Pooooey! My computer refuses to open it. Says it is a security risk. I really want to see!


----------



## jupiterannette (Feb 4, 2007)

just go into options, and reduce security, its becaseu im unsecure network. sorry

as long as u have a virus ware there is NO risk, in reducing firewalls..


now i really am off to work...

till 5:30


----------



## hunnybunny63 (Feb 4, 2007)

i cant see it!!!

i really really want to!

it just says 'Connecting to Live video steam' constantly!!


----------



## katt (Feb 4, 2007)

oh, i am watching her right now. . .it took me a while to find her, but she is just chillin under her shelf. . .

this is cool!


----------



## lovethetailyall (Feb 4, 2007)

Update enyone?? when i went to wach vidio itnever showed one!! im at myt frinds cuz my enternet wont work?? helpenyone??what is happening!!!!


----------



## jupiterannette (Feb 4, 2007)

ok update..

there are no babies..

vet is gonna make a house call for me! should be here soon!

if it isnt tonight he wants to do c-section!



just a reminder... if u lower your firewall, in internetoptions, and make sure you have active x controlers updated, and areusing internet explorer, it should work.. doesnot work with firefox! 

and there should not be a need for the password, that is for me to access the settings..

Hunny is looking good.. and did eat 4 carrots (baby) today, and all her green grass!

she ate about 2 tbs of pellets, and her hole water bottle..

she is still going nutso on the salt lick...

and has not had anymore diareah!


----------



## jupiterannette (Feb 4, 2007)

the vet was here..

he wants me to stop worring so much

they are in position and he thinks thers 4 not 6..

he is gonna watch the cam at home and help me keep and eye on her!

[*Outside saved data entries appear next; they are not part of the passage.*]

/-- PUSH (R153, R154). -/
def opPush (s : State) (t slot : Nat) (g : Group) (f : CForm) : State :=
  if cBad f then illegal s t slot
  else
    let c := condMask g f.c f.cS
    let s := usePoison s t slot g.pc c.2
    let no := g.mask &&& ~~~c.1
    let need := if no = 0 then 1 else 2
    if 16 < g.stack.length + need then groupFault (keepGroup s t slot g) t slot C.MASK_OVERFLOW 0
    else
      let base := MaskEntry.rejoin g.mask (branchTo g.pc f.off2.toInt + 8) :: g.stack
      let st := if no = 0 then base else MaskEntry.pend no (branchTo g.pc f.off1.toInt) :: base
      if c.1 = 0 then doRcv s t slot { g with stack := st }
      else keepGroup s t slot { g with stack := st, mask := c.1, pc := g.pc + 8 }

/-- BRK (R153). -/
def opBrk (s : State) (t slot : Nat) (g : Group) (f : CForm) : State :=
  if cBad f then illegal s t slot
  else
    let c := condMask g f.c f.cS
    let s := usePoison s t slot g.pc c.2
    let m := g.mask &&& ~~~c.1
    let g := { g with mask := m, stack := joinRejoin c.1 g.stack }
    if m = 0 then doRcv (keepGroup s t slot g) t slot g else keepGroup s t slot (advance g)

def opRcv (s : State) (t slot : Nat) (g : Group) (f : CForm) : State :=
  if cBad f then illegal s t slot else doRcv s t slot g

/-- POP: the top entry is discarded. -/
def opPop (s : State) (t slot : Nat) (g : Group) (f : CForm) : State :=
  if cBad f then illegal s t slot
  else
    match g.stack with
    | [] => groupFault s t slot C.MASK_UNDERFLOW 0
    | _ :: r => keepGroup s t slot (advance { g with stack := r })

/-- A scalar destination of a mask instruction. -/
def scalDest (s : State) (t slot : Nat) (g : Group) (f : RForm) (v : W64) : State :=
  keepGroup s t slot (advance (sPut g f.d.toNat ⟨v, false⟩))

/-- ANY: 1 when A is true in any active lane. -/
def opAny (s : State) (t slot : Nat) (g : Group) (f : RForm) : State :=
  if rBad f || decide (32 ≤ f.d.toNat) then illegal s t slot
  else
    let c := condMask g f.a f.aS
    scalDest (usePoison s t slot g.pc c.2) t slot g f (oneIf (c.1 != 0))

/-- ALL: 1 when A is true in every active lane. -/
def opAll (s : State) (t slot : Nat) (g : Group) (f : RForm) : State :=
  if rBad f || decide (32 ≤ f.d.toNat) then illegal s t slot
  else
    let c := condMask g f.a f.aS
    scalDest (usePoison s t slot g.pc c.2) t slot g f (oneIf (c.1 == g.mask))

/-- MASK: scalar D gets the active mask. -/
def opMask (s : State) (t slot : Nat) (g : Group) (f : RForm) : State :=
  if rBad f || decide (32 ≤ f.d.toNat) then illegal s t slot else scalDest s t slot g f (g.mask.setWidth 64)

/-! ## Focal words named by lanes -/

/-- The lowest active lane whose unpoisoned address is no focal word of `n` bytes. -/
def focalBad (s : State) (g : Group) (f : MForm) (n : Nat) : Option Nat :=
  (activeLanes g).find? (fun l =>
    let a := laneAddr g f l
    !a.2 && (f.space != 0 || laneAddrNeg g f l || badAddr s 0 a.1 n))

/-- The window offsets that the active lanes name, with their lanes, where the address is not poisoned. -/
def laneOffs (g : Group) (f : MForm) : List (Nat × Nat) :=
  (activeLanes g).filterMap (fun l => let a := laneAddr g f l; if a.2 then none else some (l, a.1))

/-- The word at a focal offset decodes as uncorrectable. -/
def focalLost (s : State) (t off : Nat) : Bool := (readWord s (focalAddr t off)).1 == .uncorrectable

/-- An access of focal words that must wait: a read while the finder streams (R66), a write into an extent of R120, or a word
whose page is to be recovered first (R291). The state answered starts the recovery; the group does not move. -/
def focalHold (s : State) (t n : Nat) (offs : List Nat) (load store : Bool) : Option State :=
  if load && !offs.isEmpty && finderStreams s t then some s
  else if store && offs.any (fun o => extentHeld s t o n) then some s
  else if offs.any (focalLost s t) then
    some (offs.foldl (fun s o => if focalLost s t o then noteFocal s (focalAddr t o / 32 * 32) 1 else s) s)
  else none

/-- SIZE of a lock or atomic instruction is reserved: a format code, or 3, which only a scalar access has (R183). -/
def sizeBad (f : MForm) : Bool := mBad f || f.size == 3

/-- The hold of a lock or atomic instruction. -/
def atomHold (s : State) (t : Nat) (g : Group) (f : MForm) : Option State :=
  if sizeBad f then none
  else
    match focalBad s g f 4 with
    | some _ => none
    | none => focalHold s t 4 ((laneOffs g f).map (·.2)) true true

/-! ## Locks (R162 to R166) -/

/-- The contents of a lock that a lane of a slot holds. -/
def lockId (slot lane : Nat) : Nat := 0x80000000 + 32 * slot + lane

/-- What TAKE gathers lane by lane. -/
structure TakeAcc where
  s : State
  g : Group
  given : List Nat
  watch : Bool
  deriving DecidableEq, Repr

/-- TAKE in one lane. -/
def takeLane (t slot d : Nat) (mask : W32) (acc : TakeAcc) (x : Nat × Nat) : TakeAcc :=
  let w := focalWord acc.s t x.2
  let out (g : Group) (v : W32) : Group := vPut g d x.1 ⟨v, false⟩
  if acc.given.contains x.2 then { acc with g := out acc.g 1 }
  else if w = 0 then
    if 8 ≤ acc.g.locks.length then { acc with g := out acc.g 3 }
    else
      { acc with s := putFocal32 acc.s t x.2 (lockId slot x.1)
                 g := out { acc.g with locks := acc.g.locks ++ [(x.2, x.1)] } 0
                 given := acc.given ++ [x.2] }
  else if 0x80000000 ≤ w ∧ (w - 0x80000000) / 32 = slot then
    { acc with g := out acc.g 1, watch := acc.watch || !inMask mask (w % 32) }
  else { acc with g := out acc.g 2 }

/-- TAKE (R162, R165). -/
def opTake (s : State) (t slot : Nat) (g : Group) (f : MForm) : State :=
  if sizeBad f then illegal s t slot
  else
    let s := usePoison s t slot g.pc (poisonAddrs g f)
    match focalBad s g f 4 with
    | some l => groupFault s t slot C.LANE_ADDRESS l
    | none =>
      let r := (laneOffs g f).foldl (takeLane t slot f.d.toNat g.mask) ⟨s, g, [], false⟩
      let start := if r.given ≠ [] then none
        else if r.watch then (match g.lockStart with | some x => some x | none => some s.clk.laneCyc) else g.lockStart
      keepGroup r.s t slot (advance { r.g with lockStart := start })

/-- GIVE (R164, R165): a lane that names a word it does not hold makes the group fault with no word written. -/
def opGive (s : State) (t slot : Nat) (g : Group) (f : MForm) : State :=
  if sizeBad f then illegal s t slot
  else
    let s := usePoison s t slot g.pc (poisonAddrs g f)
    match focalBad s g f 4 with
    | some l => groupFault s t slot C.LANE_ADDRESS l
    | none =>
      let offs := laneOffs g f
      match offs.find? (fun x => focalWord s t x.2 != lockId slot x.1) with
      | some x => groupFault s t slot C.LOCK_NOT_HELD x.1
      | none =>
        let s := offs.foldl (fun s x => putFocal32 s t x.2 0) s
        keepGroup s t slot (advance { g with lockStart := none,
                                             locks := g.locks.filter (fun y => !(offs.any (fun x => x.2 == y.1))) })

/-! ## Barriers (R167 to R171) -/

/-- BARG (R167, R168). -/
def opBarg (s : State) (t slot : Nat) (g : Group) (f : IForm) : State :=
  if iBad f || decide (4 ≤ f.imm.toNat) then illegal s t slot
  else
    let b := f.imm.toNat
    let start := if (mget g.barStart b 0) = 0 then mput natLt g.barStart b (s.clk.laneCyc + 1) 0 else g.barStart
    if (g.mask ||| g.exited ||| waitingLanes b g.stack) = 0xFFFFFFFF then
      keepGroup s t slot (advance { g with stack := releaseBar b g.stack, barStart := merase g.barStart b })
    else
      match swapPending (.waiting g.mask (g.pc + 8) b) g.stack with
      | some r => keepGroup s t slot { g with stack := r.1, mask := r.2.1 &&& ~~~g.exited, pc := r.2.2, barStart := start }
      | none => leaveActive s t slot { g with barStart := start } (.groupBarrier b)

/-- BART (R170). -/
def opBart (s : State) (t slot : Nat) (g : Group) (f : IForm) : State :=
  if iBad f || decide (8 ≤ f.imm.toNat) then illegal s t slot
  else
    let b := f.imm.toNat
    let l := getLane s t
    let s := if (mget l.tileBarStart (g.task, b) 0) = 0 then
        setLane s t { l with tileBarStart := mput pairLt l.tileBarStart (g.task, b) (s.clk.laneCyc + 1) 0 } else s
    checkTileBar (leaveActive s t slot g (.tileBarrier b)) t g.task b

/-- BARN (R171): a tile that is no member faults. -/
def opBarn (s : State) (t slot : Nat) (g : Group) (f : IForm) : State :=
  if iBad f || decide (64 ≤ f.imm.toNat) then illegal s t slot
  else
    let b := f.imm.toNat
    let x := mget s.lane.bars b {}
    if x.members.contains t then
      let x := if x.start.isSome then x else { x with start := some s.clk.laneCyc }
      let s := { s with lane := { s.lane with bars := mput natLt s.lane.bars b x {} } }
      checkNamedBar (leaveActive s t slot g (.namedBarrier b)) t g.task b
    else illegal s t slot

/-- NAMED_BARRIER_COMPLETE: every member tile has arrived, and every one continues (R171). -/
def namedDone (s : State) (b : Nat) : State :=
  let x := mget s.lane.bars b {}
  if paused s = false ∧ x.members ≠ [] ∧ x.members.all (fun t => x.arrived.contains t) then
    let s := { s with lane := { s.lane with bars := mput natLt s.lane.bars b { x with arrived := [], start := none } {} } }
    x.members.foldl (fun s t =>
      wakeAll s t (((getLane s t).groups.filter (fun e => match e.2 with | some g => g.wait == .namedBarrier b | none => false)).map (·.1))) s
  else s

/-- The barrier watchdog of a task in lane cycles (R144, R169, R185): the task's exponent, else the tile's; a value outside
16 to 30 reads as 22. -/
def barLimit (s : State) (t : Nat) (x : Option Task) : Nat :=
  let own := match x with
    | some k => k.barLog2
    | none => 0
  let e := if own = 0 then getF s F.LANE_CFG_BAR_LOG2 t else own
  2 ^ (if 16 ≤ e ∧ e ≤ 30 then e else 22)

/-- The first arrivals at the barriers that have not completed and that the group or lanes of it wait at: its group barriers, and
the tile or named barrier it waits at (R169). -/
def barrierStarts (s : State) (t : Nat) (g : Group) : List Nat :=
  (g.barStart.map (fun e => e.2 - 1)) ++
  (match g.wait with
   | .tileBarrier b => ((getLane s t).tileBarStart.filter (fun e => e.1 == (g.task, b))).map (fun e => e.2 - 1)
   | .namedBarrier b => (mget s.lane.bars b {}).start.toList
   | _ => [])

/-- BARRIER_TIMEOUT: a group whose barrier has not completed in time faults (R169). -/
def barrierTimeout (s : State) (t slot : Nat) : State :=
  match getGroup s t slot with
  | none => s
  | some g =>
    if !paused s && (barrierStarts s t g).any (fun st => decide (st + barLimit s t (findTask s t g.task) ≤ s.clk.laneCyc)) then
      groupFault s t slot C.BARRIER_TIMEOUT 0
    else s

/-- LOCK_STALL: the lock watchdog has reached 2^20 counted cycles (R165). -/
def lockStall (s : State) (t slot : Nat) : State :=
  match getGroup s t slot with
  | none => s
  | some g =>
    match g.lockStart with
    | none => s
    | some st =>
      if paused s = false ∧ st + 1048576 ≤ s.clk.laneCyc then groupFault s t slot C.LOCK_STALL 0 else s

/-! ## Ownership and fragments (R172 to R175) -/

/-- Groups of a tile that wait for ownership of the arrays, by slot. -/
def macqSlots (s : State) (t : Nat) : List Nat :=
  ((getLane s t).groups.filter (fun e => match e.2 with | some g => g.wait == .macq | none => false)).map (·.1)

/-- MACQ. -/
def opMacq (s : State) (t slot : Nat) (g : Group) (f : CForm) : State :=
  if cBad f then illegal s t slot
  else if (getArr s t).owner = some slot then keepGroup s t slot (advance g)
  else if dpBusy s t || !(macqSlots s t).isEmpty then keepGroup s t slot { g with wait := .macq }
  else keepGroup (setArr s t { getArr s t with owner := some slot }) t slot (advance g)

/-- ARRAY_OWNERSHIP_GRANT: the waiting group of the lowest slot gets the arrays once the datapath is idle. -/
def ownershipGrant (s : State) (t : Nat) : State :=
  match macqSlots s t with
  | [] => s
  | slot :: _ =>
    if dpBusy s t || paused s then s
    else
      match getGroup s t slot with
      | none => s
      | some g => keepGroup (setArr s t { getArr s t with owner := some slot }) t slot (advance { g with wait := .none })

/-- MREL: the group's ownership ends. -/
def opMrel (s : State) (t slot : Nat) (g : Group) (f : CForm) : State :=
  if cBad f then illegal s t slot else keepGroup (dropOwner s t slot) t slot (advance g)

/-- The base of a weight set that MWLD names: SB + OFF (assumption 32). -/
def mwldBase (g : Group) (f : MForm) : Nat × Bool := laneAddr g { f with vx := false } 0

/-- The bytes of the weight set that MWLD reads: its blocks in the format of SIZE, by rows or by columns (R173, R194). -/
def mwldSpan (f : MForm) : Nat :=
  let c := f.size.toNat
  let kc := kChunk (fmtClass c)
  if f.t then dataBytes c 128 kc else dataBytes c kc 128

that was worth the 125$ LOL

she is much calmer and doesnt have the runs, grinding any more, but she is still leeking

i said "how does she look?"

he said " like abunny that is ready to give birth!"

LOL

so i guess i shouldnt worry so much..

but he still stands by the tonight or c section!


----------



## cheryl (Feb 4, 2007)

Oh thank god the vet has seen her,i've been worrying about your girl so much!lol

I really hope she has these babies soon!

I've been waiting in anticipation

cheryl


----------



## jupiterannette (Feb 4, 2007)

no the waiting game continues!

da da da da da da da da da da da da da da da


:bunnydance::bunnydance::bunnydance::bunnydance::bunnydance::bunnydance::bunnydance::bunnydance::bunnydance::bunnydance::bunnydance::bunnydance::bunnydance::bunnydance::bunnydance::bunnydance::bunnydance:


----------



## Crystalballl (Feb 4, 2007)

I can't wait to see Babies!!! hehehe

Waiting Stinks! :waiting:



Crystal (Bandit &amp; Holly)


----------



## jupiterannette (Feb 5, 2007)

so for thos of u who cant view the cam.. i caught u a pic..

her little leg is hangin off hte shelf she is so relaxed...


----------



## jupiterannette (Feb 5, 2007)

so... i have been looking around on here.. and i have come to the conclusion i have no clue really what my buns are!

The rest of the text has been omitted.